Goal of the exercise: Restate word for word the lines of the records below, starting at the line that contains "nil => exact h" and ending at the line that contains "exact h.2 x (List.mem_of_mem_filter hx)", with both of those lines included and nothing else.
[Given information]
-- ==== Sys2Proof/Laws/Memory.lean ====
section
/-!
SUPPORT. Maps and memory: reading what was set, leaving every other key alone, and the canonical form that every operation
keeps.
-/

namespace Sys2Proof.Machine

variable {α : Type}

/-! ### Looking a key up -/

@[simp] theorem mapGet?_put_self (m : Map α) (n : Nat) (a : α) : mapGet? (mapPut m n a) n = some a := by
  induction m with
  | nil => simp [mapPut, mapGet?]
  | cons x rest ih =>
    obtain ⟨k, b⟩ := x
    simp only [mapPut]
    split
    · simp [mapGet?]
    · split
      · simp [mapGet?]
      · rename_i h1 h2
        simp [mapGet?, h2, ih]

theorem mapGet?_put_other (m : Map α) {n j : Nat} (a : α) (h : j ≠ n) : mapGet? (mapPut m n a) j = mapGet? m j := by
  induction m with
  | nil => simp [mapPut, mapGet?, h]
  | cons x rest ih =>
    obtain ⟨k, b⟩ := x
    simp only [mapPut]
    split
    · simp [mapGet?, h]
    · split
      · rename_i h1 h2
        subst h2
        simp [mapGet?, h]
      · simp [mapGet?, ih]

theorem mapGet?_erase_other (m : Map α) {n j : Nat} (h : j ≠ n) : mapGet? (mapErase m n) j = mapGet? m j := by
  induction m with
  | nil => rfl
  | cons x rest ih =>
    obtain ⟨k, b⟩ := x
    simp only [mapErase]
    split
    · rename_i h1
      subst h1
      simp [mapGet?, h]
    · simp [mapGet?, ih]

theorem mapGet?_upd_self (m : Map α) (n : Nat) (f : α → α) : mapGet? (mapUpd m n f) n = (mapGet? m n).map f := by
  induction m with
  | nil => rfl
  | cons x rest ih =>
    obtain ⟨k, b⟩ := x
    simp only [mapUpd, List.map_cons] at ih ⊢
    by_cases h : k = n
    · simp [mapGet?, h]
    · simp [mapGet?, h, Ne.symm h, ih]

theorem mapGet?_upd_other (m : Map α) {n j : Nat} (f : α → α) (h : j ≠ n) : mapGet? (mapUpd m n f) j = mapGet? m j := by
  induction m with
  | nil => rfl
  | cons x rest ih =>
    obtain ⟨k, b⟩ := x
    simp only [mapUpd, List.map_cons] at ih ⊢
    by_cases hk : k = n
    · have : j ≠ k := by omega
      simp [mapGet?, hk, h, ih]
    · by_cases hj : j = k <;> simp [mapGet?, hk, hj, ih]

/-! ### Sorted maps -/

theorem mapSortedFrom_mono {m : Map α} {lo lo' : Nat} (h : mapSortedFrom lo m = true) (hl : lo' ≤ lo) :
    mapSortedFrom lo' m = true := by
  cases m with
  | nil => rfl
  | cons x rest =>
    obtain ⟨k, b⟩ := x
    simp only [mapSortedFrom, Bool.and_eq_true, decide_eq_true_eq] at h ⊢
    exact ⟨by omega, h.2⟩

/-- A sorted map from above a key does not list it. -/
theorem mapGet?_below {m : Map α} {lo n : Nat} (h : mapSortedFrom lo m = true) (hn : n < lo) : mapGet? m n = none := by
  induction m generalizing lo with
  | nil => rfl
  | cons x rest ih =>
    obtain ⟨k, b⟩ := x
    simp only [mapSortedFrom, Bool.and_eq_true, decide_eq_true_eq] at h
    have : n ≠ k := by omega
    simp [mapGet?, this, ih h.2 (by omega)]

theorem mapSortedFrom_put {m : Map α} {lo n : Nat} (a : α) (h : mapSortedFrom lo m = true) (hn : lo ≤ n) :
    mapSortedFrom lo (mapPut m n a) = true := by
  induction m generalizing lo with
  | nil => simp [mapPut, mapSortedFrom, hn]
  | cons x rest ih =>
    obtain ⟨k, b⟩ := x
    have h' := h
    simp only [mapSortedFrom, Bool.and_eq_true, decide_eq_true_eq] at h'
    simp only [mapPut]
    split
    · rename_i h1
      simp only [mapSortedFrom, Bool.and_eq_true, decide_eq_true_eq]
      exact ⟨hn, by omega, h'.2⟩
    · split
      · rename_i h2
        subst h2
        simp only [mapSortedFrom, Bool.and_eq_true, decide_eq_true_eq]
        exact ⟨h'.1, h'.2⟩
      · simp only [mapSortedFrom, Bool.and_eq_true, decide_eq_true_eq]
        exact ⟨h'.1, ih h'.2 (by omega)⟩

theorem mapSortedFrom_erase {m : Map α} {lo n : Nat} (h : mapSortedFrom lo m = true) : mapSortedFrom lo (mapErase m n) = true := by
  induction m generalizing lo with
  | nil => rfl
  | cons x rest ih =>
    obtain ⟨k, b⟩ := x
    simp only [mapSortedFrom, Bool.and_eq_true, decide_eq_true_eq] at h
    simp only [mapErase]
    split
    · exact mapSortedFrom_mono h.2 (by omega)
    · simp only [mapSortedFrom, Bool.and_eq_true, decide_eq_true_eq]
      exact ⟨h.1, ih h.2⟩

theorem mapGet?_erase_self {m : Map α} {lo n : Nat} (h : mapSortedFrom lo m = true) : mapGet? (mapErase m n) n = none := by
  induction m generalizing lo with
  | nil => rfl
  | cons x rest ih =>
    obtain ⟨k, b⟩ := x
    simp only [mapSortedFrom, Bool.and_eq_true, decide_eq_true_eq] at h
    simp only [mapErase]
    split
    · rename_i h1
      subst h1
      exact mapGet?_below h.2 (by omega)
    · rename_i h1
      simp [mapGet?, h1, ih h.2]

theorem mapSortedFrom_filter {m : Map α} {lo : Nat} (p : Nat × α → Bool) (h : mapSortedFrom lo m = true) :
    mapSortedFrom lo (m.filter p) = true := by
  induction m generalizing lo with
  | nil => rfl
  | cons x rest ih =>
    obtain ⟨k, b⟩ := x
    simp only [mapSortedFrom, Bool.and_eq_true, decide_eq_true_eq] at h
    simp only [List.filter_cons]
    split
    · simp only [mapSortedFrom, Bool.and_eq_true, decide_eq_true_eq]
      exact ⟨h.1, ih h.2⟩
    · exact mapSortedFrom_mono (ih h.2) (by omega)

theorem mapWf_put {m : Map α} (n : Nat) (a : α) (h : mapWf m = true) : mapWf (mapPut m n a) = true :=
  mapSortedFrom_put a h (Nat.zero_le n)
theorem mapWf_erase {m : Map α} (n : Nat) (h : mapWf m = true) : mapWf (mapErase m n) = true := mapSortedFrom_erase h

/-! ### Maps with a value for what is not listed -/

theorem mapGetD_setD_self [DecidableEq α] {m : Map α} (n : Nat) (d a : α) (h : mapWf m = true) :
    mapGetD (mapSetD m n d a) n d = a := by
  unfold mapSetD mapGetD
  split
  · rename_i h1
    rw [mapGet?_erase_self h, h1]; rfl
  · rw [mapGet?_put_self]; rfl

theorem mapGetD_setD_other [DecidableEq α] (m : Map α) {n j : Nat} (d a e : α) (h : j ≠ n) :
    mapGetD (mapSetD m n d a) j e = mapGetD m j e := by
  unfold mapSetD mapGetD
  split
  · rw [mapGet?_erase_other m h]
  · rw [mapGet?_put_other m a h]

theorem mapWf_setD [DecidableEq α] {m : Map α} (n : Nat) (d a : α) (h : mapWf m = true) : mapWf (mapSetD m n d a) = true := by
  unfold mapSetD
  split
  · exact mapWf_erase n h
  · exact mapWf_put n a h

/-! ### Byte memory (log 3) -/

theorem memGet_set_self {m : Memory} (a : Nat) (b : Byte) (h : Memory.wf m = true) : memGet (memSet m a b) a = b := by
  unfold Memory.wf at h
  simp only [Bool.and_eq_true] at h
  exact mapGetD_setD_self a 0#8 b h.1

theorem memGet_set_other (m : Memory) {a x : Nat} (b : Byte) (h : x ≠ a) : memGet (memSet m a b) x = memGet m x :=
  mapGetD_setD_other m 0#8 b 0#8 h

theorem all_put (m : Memory) (a : Nat) {b : Byte} (hb : b ≠ 0#8) (h : m.all (fun x => x.2 != 0#8) = true) :
    (mapPut m a b).all (fun x => x.2 != 0#8) = true := by
  induction m with
  | nil => simp [mapPut, hb]
  | cons x rest ih =>
    obtain ⟨k, c⟩ := x
    have h' := h
    simp only [List.all_cons, Bool.and_eq_true] at h'
    simp only [mapPut]
    split
    · simp only [List.all_cons, Bool.and_eq_true]
      exact ⟨by simpa using hb, h'.1, h'.2⟩
    · split
      · simp only [List.all_cons, Bool.and_eq_true]
        exact ⟨by simpa using hb, h'.2⟩
      · simp only [List.all_cons, Bool.and_eq_true]
        exact ⟨h'.1, ih h'.2⟩

theorem all_erase (m : Memory) (a : Nat) (h : m.all (fun x => x.2 != 0#8) = true) :
    (mapErase m a).all (fun x => x.2 != 0#8) = true := by
  induction m with
  | nil => rfl
  | cons x rest ih =>
    obtain ⟨k, c⟩ := x
    simp only [List.all_cons, Bool.and_eq_true] at h
    simp only [mapErase]
    split
    · exact h.2
    · simp only [List.all_cons, Bool.and_eq_true]
      exact ⟨h.1, ih h.2⟩

theorem memSet_wf {m : Memory} (a : Nat) (b : Byte) (h : Memory.wf m = true) : Memory.wf (memSet m a b) = true := by
  unfold Memory.wf at h ⊢
  simp only [Bool.and_eq_true] at h ⊢
  refine ⟨mapWf_setD a 0#8 b h.1, ?_⟩
  unfold memSet mapSetD
  split
  · exact all_erase m a h.2
  · rename_i hb
    exact all_put m a hb h.2

theorem memWrite_wf {m : Memory} (a : Nat) (bs : List Byte) (h : Memory.wf m = true) : Memory.wf (memWrite m a bs) = true := by
  induction bs generalizing m a with
  | nil => exact h
  | cons b bs ih => exact ih (a + 1) (memSet_wf a b h)

theorem memZero_wf {m : Memory} (a n : Nat) (h : Memory.wf m = true) : Memory.wf (memZero m a n) = true := by
  unfold Memory.wf at h ⊢
  simp only [Bool.and_eq_true] at h ⊢
  refine ⟨mapSortedFrom_filter _ h.1, ?_⟩
  unfold memZero
  rw [List.all_eq_true] at h ⊢
  intro x hx
  exact h.2 x (List.mem_of_mem_filter hx)

/-- A write leaves every byte below it and from its end on alone. -/
theorem memGet_write_other (m : Memory) (bs : List Byte) {a x : Nat} (h : x < a ∨ a + bs.length ≤ x) :
    memGet (memWrite m a bs) x = memGet m x := by
  induction bs generalizing m a with
  | nil => rfl
  | cons b bs ih =>
    simp only [List.length_cons] at h
    simp only [memWrite]
    rw [ih (memSet m a b) (by omega), memGet_set_other m b (by omega)]

/-- A byte that was written is read back. -/
theorem memGet_write_self {m : Memory} (bs : List Byte) {a i : Nat} (hm : Memory.wf m = true) (h : i < bs.length) :
    memGet (memWrite m a bs) (a + i) = bs.getD i 0#8 := by
  induction bs generalizing m a i with
  | nil => simp at h
  | cons b bs ih =>
    simp only [memWrite]
    cases i with
    | zero =>
      rw [memGet_write_other _ bs (by omega)]
      simpa using memGet_set_self a b hm
    | succ j =>
      simp only [List.length_cons] at h
      have := ih (m := memSet m a b) (a := a + 1) (i := j) (memSet_wf a b hm) (by omega)
      rw [show a + (j + 1) = a + 1 + j by omega, this]
      simp

theorem memRead_write {m : Memory} (a : Nat) (bs : List Byte) (hm : Memory.wf m = true) :
    memRead (memWrite m a bs) a bs.length = bs := by
  unfold memRead
  apply List.ext_getElem
  · simp
  · intro i h1 h2
    simp only [List.getElem_map, List.getElem_range]
    rw [memGet_write_self bs hm h2]
    simp [List.getD, h2]

/-- A whitewash makes its bytes 0 and leaves the others alone. -/
theorem mapGet?_filter {m : Map α} (p : Nat → Bool) (n : Nat) :
    mapGet? (m.filter fun x => p x.1) n = if p n then mapGet? m n else none := by
  induction m with
  | nil => simp [mapGet?]
  | cons x rest ih =>
    obtain ⟨k, b⟩ := x
    simp only [List.filter_cons]
    by_cases hk : p k = true
    · rw [if_pos hk]
      by_cases hn : n = k
      · subst hn; simp [mapGet?, hk]
      · simp [mapGet?, hn, ih]
    · rw [if_neg hk, ih]
      by_cases hn : n = k
      · subst hn; simp [hk]
      · simp [mapGet?, hn]

theorem memGet_zero (m : Memory) (a n x : Nat) : memGet (memZero m a n) x = if x < a ∨ a + n ≤ x then memGet m x else 0#8 := by
  have := mapGet?_filter (m := m) (fun k => k < a || a + n ≤ k) x
  unfold memGet mapGetD memZero
  simp only [Bool.or_eq_true, decide_eq_true_eq] at this
  rw [this]
  split <;> rfl

theorem reset_mem_wf : Memory.wf State.reset.mach.mem = true := rfl

end Sys2Proof.Machine
end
[/Given information]
Exercise output:
  | nil => exact h
  | cons b bs ih => exact ih (a + 1) (memSet_wf a b h)

theorem memZero_wf {m : Memory} (a n : Nat) (h : Memory.wf m = true) : Memory.wf (memZero m a n) = true := by
  unfold Memory.wf at h ⊢
  simp only [Bool.and_eq_true] at h ⊢
  refine ⟨mapSortedFrom_filter _ h.1, ?_⟩
  unfold memZero
  rw [List.all_eq_true] at h ⊢
  intro x hx
  exact h.2 x (List.mem_of_mem_filter hx)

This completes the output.